Donald Trump s’est "fait avoir" à plusieurs reprises par le Premier ministre israélien Benjamin Netanyahu. C’est ce qu’a soutenu Rex Tillerson lors d’un débat mardi 17 septembre à Harvard, rapporté dans le journal de l’université. Le secrétaire d’Etat  de février 2017 à mars 2018 est revenu sur son expérience et a réglé des comptes. 

"Indiscipliné, il n’aime pas lire" a décrit l’ex-chef de la diplomatie américaine au sujet du président, qui a selon lui une certaine propension à vouloir "enfreindre la loi" pour mener à bien sa politique. Souvent en désaccord avec Donald Trump quand il était en fonction, Rex Tillerson a dressé un portrait peu élogieux du président. 

Netanyahu "un peu machiavélique"

"Quand on parle avec 'Bibi' [le surnom de Benjamin Netanyahu], il est toujours sain d’avoir une bonne dose de scepticisme sur ce qu’il affirme", a expliqué Rex Tillerson. Face à ce chef du gouvernement israélien "un peu machiavélique", l’ex-secrétaire d’Etat décrit un Donald Trump naïf. 
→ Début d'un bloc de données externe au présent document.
/-- Every clause of SessionsOpenAndClose with conditions has a state and operands that meet them together. -/
theorem test_meets_SessionsOpenAndClose :
    (∃ (s : State) (t : Nat) (slot : Nat) (n : Nat) (nonce : Bytes), s.awake = true ∧ nonce.length = 16 ∧
      s.access.sessions.length = 8 ∧ (s.advance t).slotUsable slot 0 0 = true ∧ s.freeSession = some n) ∧
    (∃ (s : State) (t : Nat) (slot : Nat) (nonce : Bytes), s.awake = true ∧ nonce.length = 16 ∧ (s.advance
      t).slotUsable slot 0 0 = true ∧ s.freeSession = none) ∧
    (∃ (s : State) (t : Nat) (n : Nat), s.awake = true ∧ 1 ≤ n ∧ n ≤ 8 ∧ s.access.sessions.length = 8 ∧ (s.session
      n).state = 1 ∧ (s.session n).host = true ∧ (s.advance t).time.orderNs ≤ (s.session n).dueNs ∧ (s.advance
      t).slotUsable (s.session n).slot 0 0 = true) ∧
    (∃ (s : State) (t : Nat) (n : Nat) (mac : Bytes), s.awake = true ∧ (n = 0 ∨ 8 < n ∨ (s.session n).state ≠ 1)) ∧
    (∃ (s : State) (t : Nat) (c : Caller), s.awake = true ∧ c.iface ≠ .partner ∧ s.access.sessions.length = 8 ∧
      (s.advance t).sessionLive c (s.advance t).keyEpoch = true) ∧
    (∃ (s : State) (t : Nat) (c : Caller), s.awake = true ∧ c.iface ≠ .partner ∧ c.session = 0) ∧
    (∃ (s : State) (t : Nat) (n : Nat) (c : Caller), s.awake = true ∧ c.iface ≠ .partner ∧ 1 ≤ n ∧ n ≤ 8 ∧
      s.access.sessions.length = 8 ∧ (s.advance t).writeCheck c 0x1020 6 (toLE 1 n) = 0 ∧ (s.session n).state ≠ 0) ∧
    (∃ (s : State) (t : Nat) (n : Nat), s.awake = true ∧ 1 ≤ n ∧ n ≤ 8 ∧ s.access.sessions.length = 8 ∧ (s.session
      n).state = 2 ∧ (s.session n).idleNs + (s.advance t).reg 0x1020 2 * 1000000 < (s.advance t).time.orderNs) ∧
    (∃ (s : State) (t : Nat) (n : Nat), s.awake = true ∧ 1 ≤ n ∧ n ≤ 8 ∧ s.access.sessions.length = 8 ∧ (s.session
      n).state = 1 ∧ (s.session n).dueNs < (s.advance t).time.orderNs) ∧
    (∃ (s : State) (t : Nat) (e : Nat), s.awake = true ∧ s.access.lockout = some e ∧ e ≤ (s.advance t).time.orderNs) :=
  ⟨⟨key 5 run, 9, 5, 1, List.replicate 16 7#8, by decide +kernel⟩,
   ⟨key 5 (acc (fun a => { a with sessions := List.replicate 8 (hostSes 2) }) run), 9, 5, List.replicate 16 7#8,
     by decide +kernel⟩,
   ⟨key 5 (ses 8 (hostSes 1) run), 9, 8, by decide +kernel⟩,
   ⟨run, 9, 0, [], by decide +kernel⟩,
   ⟨ses 8 (hostSes 2) run, 9, ⟨.host, 8⟩, by decide +kernel⟩,
   ⟨run, 9, firm, by decide +kernel⟩,
   ⟨ses 8 (hostSes 2) run, 9, 8, firm, by decide +kernel⟩,
   ⟨cfg 0x1020 2 1 (ses 8 (hostSes 2) run), 1000033, 8, by decide +kernel⟩,
   ⟨ses 1 (hostSes 1) run, 1000000001, 1, by decide +kernel⟩,
   ⟨acc (fun a => { a with lockout := some 5 }) run, 5, 5, by decide +kernel⟩⟩

/-- Every clause of ManagementOverEthernet with conditions has a state and operands that meet them together. -/
theorem test_meets_ManagementOverEthernet :
    (∃ (s : State) (t : Nat) (d : DapDatagram), s.awake = true ∧ d.magic ≠ 0x4F56) ∧
    (∃ (s : State) (t : Nat) (n : Nat) (d : DapDatagram), s.awake = true ∧ d.magic = 0x4F56 ∧ d.version = 1 ∧ d.kind =
      3 ∧ d.len ≤ 1280 ∧ 20 ≤ d.plain.length ∧ s.access.lockout = none ∧ s.access.sessions.length = 8 ∧ (s.advance
      t).slotUsable (byteAt d.plain 0) 0 0 = true ∧ s.freeSession = some n ∧ s.waitsOn .mgmt = false) ∧
    (∃ (s : State) (t : Nat) (n : Nat) (tag : Nat) (d : DapDatagram), s.awake = true ∧ d.magic = 0x4F56 ∧ d.version = 1
      ∧ d.kind = 1 ∧ d.len ≤ 1280 ∧ d.sid = n ∧ s.access.sessions.length = 8 ∧ s.fromPeer n d = true ∧ d.tagOk = true ∧
      tag < 256 ∧ (s.advance t).sessionLive ⟨.mgmt, n⟩ (s.advance t).keyEpoch = true ∧ d.plain = recordBytes ⟨8, tag,
      0, 0, 0, 0, [], 0⟩ 0 0 [] ∧ s.waitsOn .mgmt = false) ∧
    (∃ (s : State) (t : Nat) (d : DapDatagram), s.awake = true ∧ d.kind = 1 ∧ d.tagOk = false) :=
  ⟨⟨run, 9, { dg 1 [] with magic := 0 }, by decide +kernel⟩,
   ⟨key 5 run, 9, 1, dg 3 ([5, 0, 0, 0] ++ List.replicate 16 7#8), by decide +kernel⟩,
   ⟨ses 8 (peerSes 2) run, 9, 8, 7, dg 1 (recordBytes ⟨8, 7, 0, 0, 0, 0, [], 0⟩ 0 0 []), by decide +kernel⟩,
   ⟨run, 9, { dg 1 [] with tagOk := false }, by decide +kernel⟩⟩

/-- Every clause of CanAndPartnerRequests with conditions has a state and operands that meet them together. -/
theorem test_meets_CanAndPartnerRequests :
    (∃ (s : State) (t : Nat) (bus : Nat) (ident : Nat) (data : Bytes), s.awake = true ∧ bus < 24 ∧ ((s.advance t).reg
      0x1010 5 ≠ bus ∨ ident ≠ (s.advance t).reg 0x1010 7 % 2048 ∨ data.length ≠ 8)) ∧
    (∃ (s : State) (t : Nat) (bus : Nat) (ident : Nat) (data : Bytes), s.awake = true ∧ bus < 24 ∧ (s.advance t).reg
      0x1010 5 = bus ∧ ident = (s.advance t).reg 0x1010 7 % 2048 ∧ data.length = 8 ∧ s.follows = false ∧ s.access.sdo =
      none ∧ byteAt data 0 / 32 = 0 ∧ s.waitsOn .can = false) ∧
    (∃ (s : State) (t : Nat) (bus : Nat) (ident : Nat) (data : Bytes), s.awake = true ∧ bus < 24 ∧ (s.advance t).reg
      0x1010 5 = bus ∧ ident = (s.advance t).reg 0x1010 7 % 2048 ∧ data.length = 8 ∧ s.follows = false ∧ byteAt data 0
      = 0x21 ∧ s.waitsOn .can = false) ∧
    (∃ (s : State) (t : Nat) (x : SdoTransfer), s.awake = true ∧ s.access.sdo = some x ∧ s.follows = false ∧ x.lastNs +
      (s.advance t).reg 0x1010 9 * 1000000 ≤ (s.advance t).time.orderNs ∧ s.waitsOn .can = false) ∧
    (∃ (s : State) (t : Nat) (x : SdoTransfer), s.awake = true ∧ s.access.sdo = some x ∧ (s.advance t).time.orderNs <
      x.lastNs + (s.advance t).reg 0x1010 9 * 1000000) ∧
    (∃ (s : State) (t : Nat) (r : OpRecord) (m : LinkMsg), s.awake = true ∧ s.elnar.received.find? (fun m => decide
      (m.cls = 4)) = some m ∧ m.kind = 1 ∧ m.body.drop 20 = requestBytes r ∧ s.servesPartner = true ∧ s.waitsOn
      .partner = false ∧ r.op = 8 ∧ r.flags = 0) ∧
    (∃ (s : State) (t : Nat) (r : OpRecord) (m : LinkMsg), s.awake = true ∧ s.elnar.received.find? (fun m => decide
      (m.cls = 4)) = some m ∧ m.kind = 1 ∧ m.body.drop 20 = requestBytes r ∧ s.servesPartner = false ∧ s.waitsOn
      .partner = false) :=
  ⟨⟨run, 9, 0, 5, [], by decide +kernel⟩,
   ⟨cfg 0x1010 5 3 (cfg 0x1010 7 0x601 run), 9, 3, 0x601, [0, 0, 0, 0, 0, 0, 0, 0], by decide +kernel⟩,
   ⟨cfg 0x1010 5 3 (cfg 0x1010 7 0x601 run), 9, 3, 0x601, [0x21, 4, 0x20, 9, 4, 0, 0, 0], by decide +kernel⟩,
   ⟨cfg 0x1010 9 1 (acc (fun a => { a with sdo := some ⟨true, 0x2004, 9, [], 0, false, 0⟩ }) run), 1000000, ⟨true,
     0x2004, 9, [], 0, false, 0⟩, by decide +kernel⟩,
   ⟨cfg 0x1010 9 1 (acc (fun a => { a with sdo := some ⟨true, 0x2004, 9, [], 0, false, 0⟩ }) run), 999999, ⟨true,
     0x2004, 9, [], 0, false, 0⟩, by decide +kernel⟩,
   ⟨eln (fun x => { x with received := [⟨4, 1, 0, List.replicate 20 0 ++ requestBytes ⟨8, 7, 0, 0, 0, 0, [], 0⟩⟩] })
     paired, 9, ⟨8, 7, 0, 0, 0, 0, [], 0⟩, ⟨4, 1, 0, List.replicate 20 0 ++ requestBytes ⟨8, 7, 0, 0, 0, 0, [], 0⟩⟩,
     by decide +kernel⟩,
   ⟨eln (fun x => { x with received := [⟨4, 1, 0, List.replicate 20 0 ++ requestBytes ⟨8, 7, 0, 0, 0, 0, [], 0⟩⟩] })
     run, 9, ⟨8, 7, 0, 0, 0, 0, [], 0⟩, ⟨4, 1, 0, List.replicate 20 0 ++ requestBytes ⟨8, 7, 0, 0, 0, 0, [], 0⟩⟩,
     by decide +kernel⟩⟩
Selon lui, Israël n’hésite pas à abreuver Washington de "désinformation" pour plaider sa cause. "Ils ont fait cela avec le président à quelques reprises, pour le convaincre que 'nous sommes les gentils et ce sont eux les méchants'. Nous avons ensuite dû expliquer cela au président pour qu’il comprenne : 'Vous vous êtes fait avoir'", rapporte-t-il. Rex Tillerson déplore un tel comportement de la part d’Israël, un "allié proche et important".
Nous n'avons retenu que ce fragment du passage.